Rebecca, my therapist, tilts her head, frowning at me. “Why do you ask?”

“Sloane said post-crash Este is boring.”

“Ah. Sounds like something Sloane would say.” Unlike my dads, Sloane has come along to a couple of my therapy sessions. Rebecca says healing is about more than just the person at the center of whatever happened, so she likes to be a space for conversations between loved ones, too. I imagine it works, but Sloane isn’t the person who needs help talking about what happened.

I started therapy via video call a couple of weeks after the crash while I was still stuck in bed. It’s required for Skylark staff involved in any kind of on-the-job trauma to do a minimum of eight weeks of therapy with a qualified psychologist and get signed off before they can start working again. Rebecca declared me fit to fly after twelve weeks, but I didn’t feel ready to stop therapy, and she agreed. I also don’t feel ready to fly, but she won’t tell me what she thinks of that.

“I don’t think it’s unreasonable to assume you’ve been less exciting lately, considering you’ve experienced a major trauma, Este. That doesn’t mean you’re boring, though.”

“That was a very diplomatic answer,” I muse, and Rebecca laughs.

“That’s my job. Besides, it’s not important what I think. Doyouthink you’re boring?”

I think back over the past few months. What have I done? Mostly, shut myself away with my Kindle. It’s not like I was going out and partying much before the crash, but the nature of my job meant I went to a lot of new places. I liked to go out and try out local restaurants and cafés, visit museums, and see shows. And yes, I still spent a lot of time glued to my Kindle, but even when I was at home in my apartment in Chicago, I never spent a whole day in bed reading like I do now. I would take my Kindle to coffee shops—I even bought a fancy handmade purse specifically for Kindles—or I’d stay home and make my living room cozy with candles, put a fireplace on my flatscreen, and open the windows so I could get fresh air.

Obviously, I’m not going to get to see the world if I refuse to get on a plane, but I have become a little too acquainted with my bedroom ceiling. And not even for fun reasons.

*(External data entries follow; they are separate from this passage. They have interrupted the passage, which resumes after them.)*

-- ==== Sys2Proof/Machine/Due.lean ====
section
/-! DEFINITION. What happens next (R6, R8, R107, R113, R351, R357, R364): which entry of the agenda is due, in which order the entries of one kc
take place, what an entry does, and the queue scheduler's turn (R323, R324). Entries of one kc go in this order: what finishes under drain
semantics (R369), arrivals, what faults in this kc, then everything else phase by phase. -/

namespace Sys2Proof.Machine

/-- A clock runs: kernel time stands in a frame gap, and in a zone that has stopped (R338, R343). -/
def clockRuns (s : State) (c : Clk) : Bool :=
  match c with
  | .kern g z => (gzone (groupOf s g) z).go && decide ((stackOf s z).f < Config.frameKc)
  | _ => true

/-- The time of an entry has come. -/
def entryDue (s : State) (e : Timed) : Bool := decide (e.at_ ≤ timeOf s e.clk) && clockRuns s e.clk

/-- The entry belongs to a strand whose handler runs or is about to, or whose page the pager brings in: a strand takes one fault at a freeze, and
what it had besides is raised again after `rett` or the page's arrival (R357, R283). -/
def strandTrapped (s : State) (e : Timed) : Bool :=
  s.banks.any (fun x => x.2.trap && ofBank x.1 e) || s.pages.any (fun j => (j.2.banks ++ j.2.drained).any (fun b => ofBank b e))

/-- The entry stands at the kc in which its zone has just stopped for a freeze: of such entries only those that fault take place (R364). -/
def stoppedNow (s : State) (e : Timed) : Bool :=
  match e.clk with
  | .kern g z =>
    let y := gzone (groupOf s g) z
    !y.go && decide (y.stopH = s.hkc) && !y.reported && decide (e.at_ ≤ y.kc) && !strandTrapped s e
  | _ => false

/-- The entry is an operation of a word (R364) rather than something that arrives at a unit. -/
def ofWord (e : Timed) : Bool :=
  match e.pay with
  | .fetch _ => true
  | .word _ => true
  | .enter _ _ => true
  | .stop _ _ => false
  | .leave _ => true
  | .ev (.resultLand _) => true
  | .ev (.accessPerform _) => true
  | .ev (.handoffRelease _) => true
  | .ev (.interruptTaken _) => true
  | .ev _ => false

/-- The entry arrives: something from outside its unit, or an event of the hub. -/
def isArrival (e : Timed) : Bool := decide (e.ph = 0) && !ofWord e

/-- A list of numbers comes before another. -/
def keyLt (a b : List Nat) : Bool :=
  match a, b with
  | x :: s, y :: t => if x < y then true else if y < x then false else keyLt s t
  | [], _ :: _ => true
  | _, [] => false

/-- An entry takes its place in a list by key. -/
def insertKey (k : Timed → List Nat) (e : Timed) (l : List Timed) : List Timed :=
  match l with
  | [] => [e]
  | x :: t => if keyLt (k e) (k x) then e :: x :: t else x :: insertKey k e t
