/-- `rett` (R110, R368): the frame's registers, flags and loop stack come back, `status.trap` clears, the frame is gone and control resumes at the
frame's `cp`; no interrupt is pending and the frame does not ask for a phase cancel. A strand that ran stands frozen until kernel time runs on; one
that waited, with its `cp` as it was, waits on (R83). -/
def Obligations.ReturnRestoresTheFrame : Prop :=  ∀ (s : State) (f : Frame), let b := s.cur.bank
    (strandOf s b).frame = some f → (strandOf s b).pend = [] → imageNat f.bytes 32 8 ≠ 2 ^ 64 - 1 → f.frec.cause ≠ 0x32 →
    ∃ t, exec .rett s = .next t ∧
      (strandOf t b).trap = false ∧ (strandOf t b).frame = none ∧ (strandOf t b).cp = imageNat f.bytes 32 8 ∧ (strandOf t b).loops = f.loops ∧
      (strandOf t b).st = (if imageNat f.bytes 32 8 = f.cp ∧ f.prev ≠ .running then f.prev else .frozen) ∧ (∀ i, 1 ≤ i → i ≤ 31 → sreg (strandOf t b) i = BitVec.ofNat 64 (imageNat f.bytes (64 + 8 * (i - 1)) 8)) ∧
      (strandOf t b).p = BitVec.ofNat 16 (imageNat f.bytes 312 2) ||| 1 ∧ (strandOf t b).aflags = BitVec.ofNat 8 (imageNat f.bytes 552 1) ∧
      (strandOf t b).aen = BitVec.ofNat 8 (imageNat f.bytes 560 1) ∧ (strandOf t b).ie = (f.bytes.getD 56 0).getLsbD 2 ∧
      (strandOf t b).vftz = (f.bytes.getD 56 0).getLsbD 3 ∧ (strandOf t b).v = (strandOf s b).v ∧ (strandOf t b).q = (strandOf s b).q ∧
      SameMemory s t ∧ (∀ j, j ≠ b → strandOf t j = strandOf s j)

/-- `node` (R112, R114, R307): the snapshot holds the `cp` of the packet that follows, `s1` to `s7` and the issue kc; the retry count returns to 0;
control goes to that packet. `node 1` also opens the next buffer phase. No shoot-down is pending and no strand waits for the core. `yield` (R112,
R83): the strand goes to yielded after its snapshot; other strands of its group are still at work, and its core has no other strand to run. `tfence`,
issued, does nothing (R111): its sample is a check of its packet, which faults with cause 0x20 where `aflags` AND `aen` is not zero. -/
def Obligations.NodesWriteTheSnapshot : Prop :=  (∀ (s : State), let b := s.cur.bank
    (∀ k, (kernelOf s k).shootWait = []) → (strandOf s (otherBank b)).st ≠ .bankedOut →
    let snap : Snapshot := { cp := s.cur.nxt, regs := (List.range 7).map (fun i => sreg (strandOf s b) (i + 1)), kc := s.cur.pkc }
    (∃ t, exec .node0 s = .next t ∧ (strandOf t b).snap = some snap ∧ (strandOf t b).cp = s.cur.nxt ∧ (strandOf t b).ckret.toNat % 256 = 0 ∧
      SameRegisters (strandOf s b) (strandOf t b) ∧ OnlyBank s t b) ∧
    (∃ t, exec .node1 s = .next t ∧ (strandOf t b).snap = some snap ∧ (strandOf t b).cp = s.cur.nxt ∧ (strandOf t b).cardsNow = [] ∧
      (groupOf t (strandOf s b).grp).cancels = 0 ∧ SameRegisters (strandOf s b) (strandOf t b) ∧ SameMemory s t) ∧
    ((strandOf s b).yreq.getLsbD 0 = false →
      ∃ t, exec .node2 s = .next t ∧ (strandOf t b).snap = some snap ∧ (strandOf t b).cp = s.cur.nxt ∧ SameRegisters (strandOf s b) (strandOf t b) ∧ OnlyBank s t b) ∧
    ((strandOf s b).yreq.getLsbD 0 = true → exec .node2 s = exec .yield s)) ∧
  (∀ (s : State), let b := s.cur.bank
    (∀ k, (kernelOf s k).shootWait = []) → (strandOf s (otherBank b)).st = .unloaded → (groupOf s (strandOf s b).grp).st = .yielding →
    (∃ j, j ≠ b ∧ (strandOf s j).st ∉ [.unloaded, .done, .yielded] ∧ (strandOf s j).grp = (strandOf s b).grp) →
    ∃ t, exec .yield s = .next t ∧ (strandOf t b).st = .yielded ∧ (strandOf t b).snap.map (·.cp) = some s.cur.nxt ∧
      (∀ e ∈ t.agenda, e.pay ≠ .fetch b) ∧ SameMemory s t ∧ (∀ j, j ≠ b → strandOf t j = strandOf s j)) ∧
  (∀ (g : BitVec 4) (s : State), exec (.tfence g) s = .next s)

It’s not like reading is all I did. Randall and I went on dates, and, though he had no personality, he knew how to plan a decent night out. I went to bars with Sloane, who’s had a fake ID and a knack for finding bars that don’t look too closely since she was nineteen, and I have friends fromwork I’d meet up with whenever they passed through Chicago.

Since the crash, not so much. I don’t even go to the grocery store anymore. I only leave the house to go to my favorite coffee shop nearby, for doctor’s appointments, and dinner at my dad’s house, because if I didn’t, they’d worry about me.

“I think I might have gotten a little boring,” I admit. “I’m twenty-six. I shouldn’t be spending all my time shut away.”

“It’s understandable that you’d want to stay somewhere that feels safe after going through something awful. But no, you can’t do it forever. I don’t think it would be a bad thing for you to do something a little more fun.”

“You got the part where I mentioned being snowed in on a mountain for at least a month, right?”